(The data)

-- ==== Sys2Proof/Laws/State.lean ====
section
/-! SUPPORT. Laws of the state: one lemma per field per update, so that no proof unfolds a record update. -/

namespace Sys2Proof.Machine

variable (s : State)

@[simp] theorem State.succeed_bb (r : Res) : (s.succeed r).bb = s.bb := rfl
@[simp] theorem State.succeed_status (r : Res) : (s.succeed r).status = statusWord (statusErrSeen s.status) 0#8 0#3 := rfl
@[simp] theorem State.succeed_erra (r : Res) : (s.succeed r).erra = 0#64 := rfl
@[simp] theorem State.succeed_errb (r : Res) : (s.succeed r).errb = 0#64 := rfl
@[simp] theorem State.succeed_res (r : Res) : (s.succeed r).res = r := rfl
@[simp] theorem State.succeed_sb (r : Res) : (s.succeed r).sb = s.sb := rfl
@[simp] theorem State.succeed_cfg (r : Res) : (s.succeed r).cfg = s.cfg := rfl
@[simp] theorem State.succeed_input (r : Res) : (s.succeed r).input = s.input := rfl
@[simp] theorem State.succeed_reads (r : Res) : (s.succeed r).reads = s.reads := rfl
@[simp] theorem State.succeed_free (r : Res) : (s.succeed r).free = s.free := rfl

@[simp] theorem State.raise_bb (e : Exc) : (s.raise e).bb = s.bb := rfl
@[simp] theorem State.raise_status (e : Exc) : (s.raise e).status = statusWord true e.cause.code e.cause.cls.code := rfl
@[simp] theorem State.raise_erra (e : Exc) : (s.raise e).erra = recInfo e.a := rfl
@[simp] theorem State.raise_errb (e : Exc) : (s.raise e).errb = recInfo e.b := rfl
@[simp] theorem State.raise_res (e : Exc) : (s.raise e).res = .none := rfl
@[simp] theorem State.raise_sb (e : Exc) : (s.raise e).sb = s.sb := rfl
@[simp] theorem State.raise_cfg (e : Exc) : (s.raise e).cfg = s.cfg := rfl
@[simp] theorem State.raise_input (e : Exc) : (s.raise e).input = s.input := rfl
@[simp] theorem State.raise_reads (e : Exc) : (s.raise e).reads = s.reads := rfl
@[simp] theorem State.raise_free (e : Exc) : (s.raise e).free = s.free := rfl

@[simp] theorem State.withBuffer_bb (bits : List Bool) : (s.withBuffer bits).bb = { bits := bits, valid := true } := rfl
@[simp] theorem State.withBuffer_status (bits : List Bool) : (s.withBuffer bits).status = s.status := rfl
@[simp] theorem State.withBuffer_erra (bits : List Bool) : (s.withBuffer bits).erra = s.erra := rfl
@[simp] theorem State.withBuffer_errb (bits : List Bool) : (s.withBuffer bits).errb = s.errb := rfl
@[simp] theorem State.withBuffer_res (bits : List Bool) : (s.withBuffer bits).res = s.res := rfl
@[simp] theorem State.withBuffer_sb (bits : List Bool) : (s.withBuffer bits).sb = s.sb := rfl
@[simp] theorem State.withBuffer_cfg (bits : List Bool) : (s.withBuffer bits).cfg = s.cfg := rfl
@[simp] theorem State.withBuffer_input (bits : List Bool) : (s.withBuffer bits).input = s.input := rfl
@[simp] theorem State.withBuffer_reads (bits : List Bool) : (s.withBuffer bits).reads = s.reads := rfl
@[simp] theorem State.withBuffer_free (bits : List Bool) : (s.withBuffer bits).free = s.free := rfl

@[simp] theorem State.poison_bb : s.poison.bb = { bits := Config.freeBits s.free, valid := false } := rfl
@[simp] theorem State.poison_status : s.poison.status = s.status := rfl
@[simp] theorem State.poison_erra : s.poison.erra = s.erra := rfl
@[simp] theorem State.poison_errb : s.poison.errb = s.errb := rfl
@[simp] theorem State.poison_res : s.poison.res = s.res := rfl
@[simp] theorem State.poison_sb : s.poison.sb = s.sb := rfl
@[simp] theorem State.poison_cfg : s.poison.cfg = s.cfg := rfl
@[simp] theorem State.poison_input : s.poison.input = s.input := rfl
@[simp] theorem State.poison_reads : s.poison.reads = s.reads := rfl
@[simp] theorem State.poison_free : s.poison.free = s.free + 1 := rfl

@[simp] theorem State.useScratch_bb : s.useScratch.bb = s.bb := rfl
@[simp] theorem State.useScratch_status : s.useScratch.status = s.status := rfl
@[simp] theorem State.useScratch_erra : s.useScratch.erra = s.erra := rfl
@[simp] theorem State.useScratch_errb : s.useScratch.errb = s.errb := rfl
@[simp] theorem State.useScratch_res : s.useScratch.res = s.res := rfl
@[simp] theorem State.useScratch_sb : s.useScratch.sb = { bits := Config.freeBits s.free, valid := Config.freeValid s.free } := rfl
@[simp] theorem State.useScratch_cfg : s.useScratch.cfg = s.cfg := rfl
@[simp] theorem State.useScratch_input : s.useScratch.input = s.input := rfl
@[simp] theorem State.useScratch_reads : s.useScratch.reads = s.reads := rfl
@[simp] theorem State.useScratch_free : s.useScratch.free = s.free + 1 := rfl

@[simp] theorem State.portRead_bb (r : PortReg) : (s.portRead r).bb = s.bb := rfl
@[simp] theorem State.portRead_status (r : PortReg) : (s.portRead r).status = s.status := rfl
@[simp] theorem State.portRead_erra (r : PortReg) : (s.portRead r).erra = s.erra := rfl
@[simp] theorem State.portRead_errb (r : PortReg) : (s.portRead r).errb = s.errb := rfl
@[simp] theorem State.portRead_res (r : PortReg) : (s.portRead r).res = s.res := rfl
@[simp] theorem State.portRead_sb (r : PortReg) : (s.portRead r).sb = s.sb := rfl
@[simp] theorem State.portRead_cfg (r : PortReg) : (s.portRead r).cfg = s.cfg := rfl
@[simp] theorem State.portRead_input (r : PortReg) : (s.portRead r).input = s.input := rfl
@[simp] theorem State.portRead_reads (r : PortReg) : (s.portRead r).reads = s.reads ++ [s.portValue r] := rfl
@[simp] theorem State.portRead_free (r : PortReg) : (s.portRead r).free = s.free + 1 := rfl

@[simp] theorem State.assertReset_bb : s.assertReset.bb = { bits := [], valid := false } := rfl
@[simp] theorem State.assertReset_status : s.assertReset.status = 0#32 := rfl
@[simp] theorem State.assertReset_erra : s.assertReset.erra = 0#64 := rfl
@[simp] theorem State.assertReset_errb : s.assertReset.errb = 0#64 := rfl
@[simp] theorem State.assertReset_res : s.assertReset.res = .none := rfl
@[simp] theorem State.assertReset_sb : s.assertReset.sb = { bits := [], valid := false } := rfl
@[simp] theorem State.assertReset_cfg : s.assertReset.cfg = s.cfg := rfl
@[simp] theorem State.assertReset_input : s.assertReset.input = s.input := rfl
@[simp] theorem State.assertReset_reads : s.assertReset.reads = s.reads := rfl
@[simp] theorem State.assertReset_free : s.assertReset.free = s.free := rfl

/-- A successful conclusion is `succeed`. -/
@[simp] theorem State.conclude_ok (r : Res) : s.conclude (.ok r) = s.succeed r := rfl

/-- A failed conclusion is `raise`. -/
@[simp] theorem State.conclude_error (e : Exc) : s.conclude (.error e) = s.raise e := rfl

end Sys2Proof.Machine
end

(End The data)

Directions for this task -
Would you repeat all of the data above, word for word?

Task solution -
-- ==== Sys2Proof/Laws/State.lean ====
section
/-! SUPPORT. Laws of the state: one lemma per field per update, so that no proof unfolds a record update. -/

namespace Sys2Proof.Machine

variable (s : State)

@[simp] theorem State.succeed_bb (r : Res) : (s.succeed r).bb = s.bb := rfl
@[simp] theorem State.succeed_status (r : Res) : (s.succeed r).status = statusWord (statusErrSeen s.status) 0#8 0#3 := rfl
@[simp] theorem State.succeed_erra (r : Res) : (s.succeed r).erra = 0#64 := rfl
@[simp] theorem State.succeed_errb (r : Res) : (s.succeed r).errb = 0#64 := rfl
@[simp] theorem State.succeed_res (r : Res) : (s.succeed r).res = r := rfl
@[simp] theorem State.succeed_sb (r : Res) : (s.succeed r).sb = s.sb := rfl
@[simp] theorem State.succeed_cfg (r : Res) : (s.succeed r).cfg = s.cfg := rfl
@[simp] theorem State.succeed_input (r : Res) : (s.succeed r).input = s.input := rfl
@[simp] theorem State.succeed_reads (r : Res) : (s.succeed r).reads = s.reads := rfl
@[simp] theorem State.succeed_free (r : Res) : (s.succeed r).free = s.free := rfl

@[simp] theorem State.raise_bb (e : Exc) : (s.raise e).bb = s.bb := rfl
@[simp] theorem State.raise_status (e : Exc) : (s.raise e).status = statusWord true e.cause.code e.cause.cls.code := rfl
@[simp] theorem State.raise_erra (e : Exc) : (s.raise e).erra = recInfo e.a := rfl
@[simp] theorem State.raise_errb (e : Exc) : (s.raise e).errb = recInfo e.b := rfl
@[simp] theorem State.raise_res (e : Exc) : (s.raise e).res = .none := rfl
@[simp] theorem State.raise_sb (e : Exc) : (s.raise e).sb = s.sb := rfl
@[simp] theorem State.raise_cfg (e : Exc) : (s.raise e).cfg = s.cfg := rfl
@[simp] theorem State.raise_input (e : Exc) : (s.raise e).input = s.input := rfl
@[simp] theorem State.raise_reads (e : Exc) : (s.raise e).reads = s.reads := rfl
@[simp] theorem State.raise_free (e : Exc) : (s.raise e).free = s.free := rfl

@[simp] theorem State.withBuffer_bb (bits : List Bool) : (s.withBuffer bits).bb = { bits := bits, valid := true } := rfl
@[simp] theorem State.withBuffer_status (bits : List Bool) : (s.withBuffer bits).status = s.status := rfl
@[simp] theorem State.withBuffer_erra (bits : List Bool) : (s.withBuffer bits).erra = s.erra := rfl
@[simp] theorem State.withBuffer_errb (bits : List Bool) : (s.withBuffer bits).errb = s.errb := rfl
@[simp] theorem State.withBuffer_res (bits : List Bool) : (s.withBuffer bits).res = s.res := rfl
@[simp] theorem State.withBuffer_sb (bits : List Bool) : (s.withBuffer bits).sb = s.sb := rfl
@[simp] theorem State.withBuffer_cfg (bits : List Bool) : (s.withBuffer bits).cfg = s.cfg := rfl
@[simp] theorem State.withBuffer_input (bits : List Bool) : (s.withBuffer bits).input = s.input := rfl
@[simp] theorem State.withBuffer_reads (bits : List Bool) : (s.withBuffer bits).reads = s.reads := rfl
@[simp] theorem State.withBuffer_free (bits : List Bool) : (s.withBuffer bits).free = s.free := rfl

@[simp] theorem State.poison_bb : s.poison.bb = { bits := Config.freeBits s.free, valid := false } := rfl
@[simp] theorem State.poison_status : s.poison.status = s.status := rfl
@[simp] theorem State.poison_erra : s.poison.erra = s.erra := rfl
@[simp] theorem State.poison_errb : s.poison.errb = s.errb := rfl
@[simp] theorem State.poison_res : s.poison.res = s.res := rfl
@[simp] theorem State.poison_sb : s.poison.sb = s.sb := rfl
@[simp] theorem State.poison_cfg : s.poison.cfg = s.cfg := rfl
@[simp] theorem State.poison_input : s.poison.input = s.input := rfl
@[simp] theorem State.poison_reads : s.poison.reads = s.reads := rfl
@[simp] theorem State.poison_free : s.poison.free = s.free + 1 := rfl

@[simp] theorem State.useScratch_bb : s.useScratch.bb = s.bb := rfl
@[simp] theorem State.useScratch_status : s.useScratch.status = s.status := rfl
@[simp] theorem State.useScratch_erra : s.useScratch.erra = s.erra := rfl
@[simp] theorem State.useScratch_errb : s.useScratch.errb = s.errb := rfl
@[simp] theorem State.useScratch_res : s.useScratch.res = s.res := rfl
@[simp] theorem State.useScratch_sb : s.useScratch.sb = { bits := Config.freeBits s.free, valid := Config.freeValid s.free } := rfl
@[simp] theorem State.useScratch_cfg : s.useScratch.cfg = s.cfg := rfl
@[simp] theorem State.useScratch_input : s.useScratch.input = s.input := rfl
@[simp] theorem State.useScratch_reads : s.useScratch.reads = s.reads := rfl
@[simp] theorem State.useScratch_free : s.useScratch.free = s.free + 1 := rfl

@[simp] theorem State.portRead_bb (r : PortReg) : (s.portRead r).bb = s.bb := rfl
@[simp] theorem State.portRead_status (r : PortReg) : (s.portRead r).status = s.status := rfl
@[simp] theorem State.portRead_erra (r : PortReg) : (s.portRead r).erra = s.erra := rfl
@[simp] theorem State.portRead_errb (r : PortReg) : (s.portRead r).errb = s.errb := rfl
@[simp] theorem State.portRead_res (r : PortReg) : (s.portRead r).res = s.res := rfl
@[simp] theorem State.portRead_sb (r : PortReg) : (s.portRead r).sb = s.sb := rfl
@[simp] theorem State.portRead_cfg (r : PortReg) : (s.portRead r).cfg = s.cfg := rfl
@[simp] theorem State.portRead_input (r : PortReg) : (s.portRead r).input = s.input := rfl
@[simp] theorem State.portRead_reads (r : PortReg) : (s.portRead r).reads = s.reads ++ [s.portValue r] := rfl
@[simp] theorem State.portRead_free (r : PortReg) : (s.portRead r).free = s.free + 1 := rfl

@[simp] theorem State.assertReset_bb : s.assertReset.bb = { bits := [], valid := false } := rfl
@[simp] theorem State.assertReset_status : s.assertReset.status = 0#32 := rfl
@[simp] theorem State.assertReset_erra : s.assertReset.erra = 0#64 := rfl
@[simp] theorem State.assertReset_errb : s.assertReset.errb = 0#64 := rfl
@[simp] theorem State.assertReset_res : s.assertReset.res = .none := rfl
@[simp] theorem State.assertReset_sb : s.assertReset.sb = { bits := [], valid := false } := rfl
@[simp] theorem State.assertReset_cfg : s.assertReset.cfg = s.cfg := rfl
@[simp] theorem State.assertReset_input : s.assertReset.input = s.input := rfl
@[simp] theorem State.assertReset_reads : s.assertReset.reads = s.reads := rfl
@[simp] theorem State.assertReset_free : s.assertReset.free = s.free := rfl

/-- A successful conclusion is `succeed`. -/
@[simp] theorem State.conclude_ok (r : Res) : s.conclude (.ok r) = s.succeed r := rfl

/-- A failed conclusion is `raise`. -/
@[simp] theorem State.conclude_error (e : Exc) : s.conclude (.error e) = s.raise e := rfl

end Sys2Proof.Machine
end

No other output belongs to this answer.